Task item — A verbatim reproduction of the lines below, from the line containing "rules do. -/" through the line containing "unfold StorableAt at hstore", both ends included, is the whole required output.
• • •
/-- The model reads exactly there. -/
theorem readableAt_iff (s : State) (off n : Nat) :
    ReadableAt s off n ↔ ∃ tg v, busTarget s.params off n = some tg ∧ readTarget s tg = some v := by
  simp only [busTarget_eq_some_iff]
  constructor
  · rintro (⟨rfl, hword⟩ | ⟨rfl, hbyte⟩)
    · obtain ⟨r, hr⟩ := (wordTarget_reg_iff off).2 hword
      exact ⟨.reg r, _, busTarget_eq_some_iff.1 hr, rfl⟩
    · obtain harray | hring : (0x40 ≤ off ∧ off < 0x60 ∨ 0x1000 ≤ off ∧ off < 0x15B8) ∨ 0x10000 ≤ off := by omega
      · obtain ⟨i, row⟩ | ⟨i, row⟩ | ⟨a, row⟩ := exists_byteRow s.params harray
        · exact ⟨_, _, row, rfl⟩
        · exact ⟨_, _, row, rfl⟩
        · exact ⟨_, _, row, rfl⟩
      · obtain ⟨a, rfl⟩ : ∃ a, off = 0x10000 + a := ⟨off - 0x10000, by omega⟩
        exact ⟨.ring a, _, .ring (by omega), readTarget_ring (by omega)⟩
  · rintro ⟨tg, v, row, hread⟩
    unfold ReadableAt
    cases row with
    | cmd => cases hread
    | reg r => exact .inl ⟨rfl, (wordTarget_reg_iff _).1 ⟨r, wordTarget_regOffset r⟩⟩
    | hdrName i => omega
    | expName i => omega
    | pkt ha => omega
    | ring ha =>
      obtain ⟨hlive, -⟩ := Option.ite_none_right_eq_some.1 hread
      omega

section
variable {s : State} {who : Agent} {addr : Word} {n : Nat} {rest : List HostEvent}

/-- A step on a host read of a readable target answers its value (R69). -/
theorem step_of_read {tg : Target} {v : Word} (hbus : s.bus = .access who (.read addr n) :: rest)
    (hmap : busTarget s.params (busOffset s.params addr) n = some tg) (hread : readTarget s tg = some v) :
    step s = .next ((s.setBus rest).pushReply { who := who, addr := addr, n := n, val := v }) := by
  simp only [step_of_bus hbus, hostEvent, busAccess, State.setBus_params, hmap, Option.bind_some, readTarget_setBus, hread]

/-- A step on a host read anywhere else is a bus fault (R68). -/
theorem step_of_unreadable (hbus : s.bus = .access who (.read addr n) :: rest)
    (h : ¬ ReadableAt s (busOffset s.params addr) n) :
    step s = .fault (.busFault who (busOffset s.params addr) n .read) := by
  have hnone : (busTarget s.params (busOffset s.params addr) n).bind (readTarget (s.setBus rest)) = none := by
    rw [Option.eq_none_iff_forall_ne_some]
    intro v hv
    obtain ⟨tg, hmap, hread⟩ := Option.bind_eq_some_iff.1 hv
    exact h ((readableAt_iff s _ n).2 ⟨tg, v, hmap, by simpa using hread⟩)
  simp only [step_of_bus hbus, hostEvent, busAccess, State.setBus_params, hnone]

/-- A step on a host read at a row's own address answers the row's value (R63, R69). -/
theorem step_of_read_row {tg : Target} {off : Nat} {v : Word}
    (hbus : s.bus = .access who (.read (s.params.base + BitVec.ofNat 32 off) n) :: rest) (hoff : off < 2 ^ 32)
    (row : MapRow s.params tg off n) (hread : readTarget s tg = some v) :
    step s = .next ((s.setBus rest).pushReply
      { who := who, addr := s.params.base + BitVec.ofNat 32 off, n := n, val := v }) := by
  refine step_of_read hbus ?_ hread
  rw [busOffset_add s.params hoff]
  exact busTarget_eq_some_iff.2 row

end

/-! ### Host writes -/

theorem writeTarget_bus {s t : State} {v : Word} {tg : Target} (h : writeTarget s v tg = some t) : t.bus = s.bus :=
  (congrArg State.bus (writeTarget_cases h) :)

theorem writeTarget_replies {s t : State} {v : Word} {tg : Target} (h : writeTarget s v tg = some t) :
    t.replies = s.replies :=
  (congrArg State.replies (writeTarget_cases h) :)

/-- A stored write leaves its value at the target and everything else as it was (R69). -/
theorem writeLeaves_of_writeTarget {s t : State} {v : Word} {tg : Target} (h : writeTarget s v tg = some t) :
    WriteLeaves s t v tg := by
  cases tg with
  | reg r => cases r <;> cases h <;> rfl
  | hdrName i =>
    cases h
    refine ⟨rfl, by simp, fun j hj => ?_⟩
    simp [Fin.val_ne_of_ne hj.symm]
  | expName i =>
    cases h
    refine ⟨rfl, by simp, fun j hj => ?_⟩
    simp [Fin.val_ne_of_ne hj.symm]
  | pkt a =>
    cases h
    refine ⟨rfl, ?_, fun x hx => ?_⟩
    · exact (Memory.read_write _ _ _ _).trans (if_pos rfl)
    · exact (Memory.read_write _ _ _ _).trans (if_neg hx)
  | cmd => cases h
  | ring a => cases h

/-- An offset and a width at which R66 and R68 let a host write store its value: the writable word rows but CMD's, and
the byte arrays but RING. -/
def StorableAt (off n : Nat) : Prop :=
  n = 4 ∧ off % 4 = 0 ∧ (0x4 ≤ off ∧ off < 0x10 ∨ 0x20 ≤ off ∧ off < 0x34) ∨
    n = 1 ∧ (0x40 ≤ off ∧ off < 0x60 ∨ 0x1000 ≤ off ∧ off < 0x15B8)

/-- The model stores exactly there. -/
theorem storableAt_iff (s : State) (v : Word) (off n : Nat) :
    StorableAt off n ↔ ∃ tg t, busTarget s.params off n = some tg ∧ writeTarget s v tg = some t := by
  simp only [busTarget_eq_some_iff]
  constructor
  · rintro (⟨rfl, halign, hword⟩ | ⟨rfl, harray⟩)
    · obtain ⟨r, hr⟩ := (wordTarget_reg_iff off).2 ⟨halign, by omega⟩
      have row := busTarget_eq_some_iff.1 ((busTarget_four s.params off).trans hr)
      obtain rfl : off = regOffset r := by cases row; rfl
      obtain ⟨t, ht⟩ := Option.isSome_iff_exists.1 ((writeReg_isSome s v r).2 hword)
      exact ⟨.reg r, t, row, ht⟩
    · obtain ⟨i, row⟩ | ⟨i, row⟩ | ⟨a, row⟩ := exists_byteRow s.params harray
      · exact ⟨_, _, row, rfl⟩
      · exact ⟨_, _, row, rfl⟩
      · exact ⟨_, _, row, rfl⟩
  · rintro ⟨tg, t, row, hwrite⟩
    unfold StorableAt
    cases row with
    | cmd => cases hwrite
    | reg r =>
      obtain ⟨halign, -⟩ := (wordTarget_reg_iff _).1 ⟨r, wordTarget_regOffset r⟩
      exact .inl ⟨rfl, halign, (writeReg_isSome s v r).1 (Option.isSome_of_eq_some hwrite)⟩
    | hdrName i => omega
    | expName i => omega
    | pkt ha => omega
    | ring ha => cases hwrite

/-- A CMD write of any word is taken (R22, R103, R315). -/
theorem exists_runCommand_next (w : Word) (s : State) : ∃ t, runCommand w s = .next t := by
  unfold runCommand
  split
  · obtain ⟨c, u, -, h⟩ := exec_answers ‹_› s
    exact ⟨_, h⟩
  · exact ⟨_, rfl⟩

section
variable {s : State} {who : Agent} {addr v : Word} {n : Nat} {rest : List HostEvent}

/-- A step on a host write of a writable target stores its value (R69). -/
theorem step_of_write {t : State} {tg : Target} (hbus : s.bus = .access who (.write addr n v) :: rest)
    (hmap : busTarget s.params (busOffset s.params addr) n = some tg)
    (hwrite : writeTarget (s.setBus rest) v tg = some t) : step s = .next t := by
  simp only [step_of_bus hbus, hostEvent, busAccess, State.setBus_params, hmap]
  cases tg with
  | cmd => cases hwrite
  | _ => simp only [hwrite]

/-- A step on a host write that is neither CMD's nor stored is a bus fault (R68). -/
theorem step_of_unwritable (hbus : s.bus = .access who (.write addr n v) :: rest)
    (hcmd : ¬ (n = 4 ∧ busOffset s.params addr = 0)) (h : ¬ StorableAt (busOffset s.params addr) n) :
    step s = .fault (.busFault who (busOffset s.params addr) n .write) := by
  simp only [step_of_bus hbus, hostEvent, busAccess, State.setBus_params]
  split
  · exact absurd ((busTarget_eq_cmd_iff _ _ _).1 ‹_›) hcmd
  · split
    · exact absurd ((storableAt_iff (s.setBus rest) v _ n).2 ⟨_, _, ‹_›, ‹_›⟩) h
    · rfl
  · rfl

end

/-! ### A read after a write (R71) -/

/-- What a target keeps of a value written to it: the whole of it in OPA, OPB, OPC and HDR_FRAME, bits [7:0] elsewhere. -/
def keptValue (v : Word) : Target → Word
  | .reg .opa | .reg .opb | .reg .opc | .reg .hdrFrame => v
  | _ => BitVec.ofNat 32 (v.toNat % 256)

theorem zextByte_setWidth (v : Word) : zextByte (v.setWidth 8) = BitVec.ofNat 32 (v.toNat % 256) :=
  zextByte_eq_ofNat _

/-- A target that a write stored to reads as what it keeps of the value. -/
theorem readTarget_of_writeTarget {s t : State} {v : Word} {tg : Target} (h : writeTarget s v tg = some t) :
    readTarget t tg = some (keptValue v tg) := by
  have hbyte := congrArg some (zextByte_setWidth v)
  cases tg with
  | reg r =>
    cases r with
    | opa | opb | opc | hdrFrame => cases h; rfl
    | hdrSrsp | hdrNbs | hdrNbc | hdrFmt => cases h; exact hbyte
    | status | res0 | res1 | res2 | hdrPlen | rbCap | rbHead | rbTail | rbCount | idCapMax | idMagic => cases h
  | hdrName i => cases h; simpa [readTarget, keptValue] using hbyte
  | expName i => cases h; simpa [readTarget, keptValue] using hbyte
  | pkt a => cases h; simpa [readTarget, keptValue, Memory.read_write] using hbyte
  | cmd => cases h
  | ring a => cases h

/-- A writable target keeps bits [7:0] at the byte rows and at 0x20 to 0x2C, and the whole value at every other word row. -/
theorem keptValue_eq {s t : State} {v : Word} {tg : Target} {off n : Nat} (row : MapRow s.params tg off n)
    (h : writeTarget s v tg = some t) :
    keptValue v tg = if n = 1 ∨ 0x20 ≤ off ∧ off < 0x30 then BitVec.ofNat 32 (v.toNat % 256) else v := by
  cases row with
  | cmd => cases h
  | reg r =>
    cases r with
    | opa | opb | opc | hdrFrame | hdrSrsp | hdrNbs | hdrNbc | hdrFmt => rfl
    | status | res0 | res1 | res2 | hdrPlen | rbCap | rbHead | rbTail | rbCount | idCapMax | idMagic => cases h
  | hdrName i | expName i | pkt ha | ring ha => rfl

end Sys2Proof.Machine

namespace Sys2Proof.Proofs

/-- Settles O56. -/
theorem addressMapNamesItsRows : Obligations.AddressMapNamesItsRows := by
  intro p off n tg
  rw [busTarget_eq_some_iff]
  cases tg with
  | cmd => exact ⟨by rintro ⟨⟩; exact ⟨rfl, rfl⟩, by rintro ⟨rfl, rfl⟩; exact .cmd⟩
  | reg r =>
    simp only [mem_wordRows_iff]
    exact ⟨by rintro ⟨⟩; exact ⟨rfl, rfl⟩, by rintro ⟨rfl, rfl⟩; exact .reg r⟩
  | hdrName i => exact ⟨by rintro ⟨⟩; exact ⟨rfl, rfl⟩, by rintro ⟨rfl, rfl⟩; exact .hdrName i⟩
  | expName i => exact ⟨by rintro ⟨⟩; exact ⟨rfl, rfl⟩, by rintro ⟨rfl, rfl⟩; exact .expName i⟩
  | pkt a => exact ⟨by rintro ⟨⟩; exact ⟨rfl, ‹_›, rfl⟩, by rintro ⟨rfl, ha, rfl⟩; exact .pkt ha⟩
  | ring a => exact ⟨by rintro ⟨⟩; exact ⟨rfl, ‹_›, rfl⟩, by rintro ⟨rfl, ha, rfl⟩; exact .ring ha⟩

/-- Settles O49: the model reads exactly at the readable offsets, and answers there what the rules do. -/
theorem hostReadAnswersOrFaults : Obligations.HostReadAnswersOrFaults := by
  intro s who addr n rest hbus off
  split
  · obtain ⟨tg, v, hmap, hread⟩ := (readableAt_iff s off n).1 ‹_›
    exact ⟨tg, v, hmap, readAnswers_of_readTarget hread, step_of_read hbus hmap hread⟩
  · exact step_of_unreadable hbus ‹_›

/-- Settles O50: a write is CMD's and runs its word, or stores its value, or is a bus fault. -/
theorem hostWriteIsTakenOrFaults : Obligations.HostWriteIsTakenOrFaults := by
  intro s who addr n v rest hbus off
  have htgt (tg : Target) (hmap : busTarget s.params off n = some tg) : tg = .cmd ↔ n = 4 ∧ off = 0 := by
    rw [← busTarget_eq_cmd_iff s.params, hmap, Option.some_inj]
  split
  · by_cases hcmd : n = 4 ∧ off = 0
    · obtain ⟨rfl, hoff⟩ := hcmd
      obtain rfl := (busOffset_eq_zero_iff s.params addr).1 hoff
      obtain ⟨t, ht⟩ := exists_runCommand_next v (s.setBus rest)
      exact ⟨t, .cmd, (step_of_cmd hbus).trans ht, (busTarget_eq_cmd_iff _ _ _).2 ⟨rfl, hoff⟩, by simp [hoff], by simp⟩
    · have hstore : StorableAt off n := by unfold StorableAt; omega
      obtain ⟨tg, t, hmap, hwrite⟩ := (storableAt_iff (s.setBus rest) v off n).1 hstore
      refine ⟨t, tg, step_of_write hbus hmap hwrite, hmap, ?_, fun _ => writeLeaves_of_writeTarget hwrite⟩
      rw [htgt tg hmap]
      unfold StorableAt at hstore
      omega
  · refine step_of_unwritable hbus ?_ ?_
    · change ¬ (n = 4 ∧ off = 0)
      omega
    · change ¬ StorableAt off n
      unfold StorableAt
      omega

/-- Settles O51: the write stores, and the target then reads as what it keeps of the value. -/
theorem readAfterWriteReturnsTheValue : Obligations.ReadAfterWriteReturnsTheValue := by
  intro s w r addr n v rest hbus off hoff
  obtain ⟨tg, u, hmap, hwrite⟩ := (storableAt_iff (s.setBus (.access r (.read addr n) :: rest)) v off n).1 hoff
  have hparams : u.params = s.params := (writeTarget_params hwrite :)
  have hreplies : u.replies = s.replies := (writeTarget_replies hwrite :)
  have hread := step_of_read (writeTarget_bus hwrite) (by rw [hparams]; exact hmap) (readTarget_of_writeTarget hwrite)
  have hrun := (run_of_step (step_of_write hbus hmap hwrite) 1).trans ((run_one u).trans hread)
  refine ⟨_, hrun, rfl, ?_⟩
  rw [State.pushReply_replies, State.setBus_replies, hreplies, keptValue_eq (busTarget_eq_some_iff.1 hmap) hwrite]

/-- Settles O52: the values are those of the word rows. -/
theorem wordRegistersReadAtTheirOffsets : Obligations.WordRegistersReadAtTheirOffsets := by
  intro s who rest off v hmem hbus
  obtain ⟨⟨_, r⟩, hrow, heq⟩ := List.mem_map.1
    (show (off, v) ∈ wordRows.map fun x => (x.1, wordValue s x.2) from hmem)
  obtain ⟨rfl, rfl⟩ := Prod.mk.inj heq
  obtain rfl := mem_wordRows_iff.1 hrow
  have hsmall : regOffset r < 2 ^ 32 := by cases r <;> decide
  exact step_of_read_row hbus hsmall (.reg r) (congrArg some (readReg_eq_wordValue s r))

/-- Settles O54: the byte rows one by one. -/
theorem byteRowsReadAtTheirOffsets : Obligations.ByteRowsReadAtTheirOffsets := by
  intro s who rest off b hbus hrow
  rw [← zextByte_eq_ofNat]
  obtain ⟨i, rfl, rfl⟩ | ⟨i, rfl, rfl⟩ | ⟨a, ha, rfl, rfl⟩ | ⟨a, hlive, hmax, haddr, rfl, rfl⟩ := hrow
  · exact step_of_read_row hbus (by omega) (.hdrName i) rfl
  · exact step_of_read_row hbus (by omega) (.expName i) rfl
  · exact step_of_read_row hbus (by omega) (.pkt ha) rfl
  · exact step_of_read_row hbus haddr (.ring hmax) (readTarget_ring hlive)

end Sys2Proof.Proofs
end

section
/-! SUPPORT. The command word and the host's instructions: the decoder against the encoder, illegal words, pack against
unpack, and the pseudo-instructions (spec/30_encoding.md R91, R92, R98, R103, R104, R106, R107). -/

open Sys2Proof Sys2Proof.Machine Sys2Proof.Claims

namespace Sys2Proof

/-! ### Decoder and encoder (R102, R104) -/

/-- The opcode map read from OP is the opcode map read from command. -/
theorem decodeOp_eq_some_iff (op : Nat) (i : Instr) : decodeOp op = some i ↔ op = (opcode i).toNat := by
  constructor
  · intro h
    unfold decodeOp at h
    split at h <;> cases h <;> rfl
  · rintro rfl
    cases i <;> rfl

/-- The opcode map holds 0x10 to 0x1A and 0x20 to 0x29, and no other OP. -/
theorem exists_decodeOp_iff (op : Nat) :
    (∃ i, decodeOp op = some i) ↔ 0x10 ≤ op ∧ op ≤ 0x1A ∨ 0x20 ≤ op ∧ op ≤ 0x29 := by
  constructor
  · rintro ⟨i, h⟩
    rw [(decodeOp_eq_some_iff op i).1 h]
    cases i <;> decide
  · rintro (⟨hlo, hhi⟩ | ⟨hlo, hhi⟩)
    · interval_cases op <;> exact ⟨_, rfl⟩
    · interval_cases op <;> exact ⟨_, rfl⟩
• • •
Output below —
/-- Settles O49: the model reads exactly at the readable offsets, and answers there what the rules do. -/
theorem hostReadAnswersOrFaults : Obligations.HostReadAnswersOrFaults := by
  intro s who addr n rest hbus off
  split
  · obtain ⟨tg, v, hmap, hread⟩ := (readableAt_iff s off n).1 ‹_›
    exact ⟨tg, v, hmap, readAnswers_of_readTarget hread, step_of_read hbus hmap hread⟩
  · exact step_of_unreadable hbus ‹_›

/-- Settles O50: a write is CMD's and runs its word, or stores its value, or is a bus fault. -/
theorem hostWriteIsTakenOrFaults : Obligations.HostWriteIsTakenOrFaults := by
  intro s who addr n v rest hbus off
  have htgt (tg : Target) (hmap : busTarget s.params off n = some tg) : tg = .cmd ↔ n = 4 ∧ off = 0 := by
    rw [← busTarget_eq_cmd_iff s.params, hmap, Option.some_inj]
  split
  · by_cases hcmd : n = 4 ∧ off = 0
    · obtain ⟨rfl, hoff⟩ := hcmd
      obtain rfl := (busOffset_eq_zero_iff s.params addr).1 hoff
      obtain ⟨t, ht⟩ := exists_runCommand_next v (s.setBus rest)
      exact ⟨t, .cmd, (step_of_cmd hbus).trans ht, (busTarget_eq_cmd_iff _ _ _).2 ⟨rfl, hoff⟩, by simp [hoff], by simp⟩
    · have hstore : StorableAt off n := by unfold StorableAt; omega
      obtain ⟨tg, t, hmap, hwrite⟩ := (storableAt_iff (s.setBus rest) v off n).1 hstore
      refine ⟨t, tg, step_of_write hbus hmap hwrite, hmap, ?_, fun _ => writeLeaves_of_writeTarget hwrite⟩
      rw [htgt tg hmap]
      unfold StorableAt at hstore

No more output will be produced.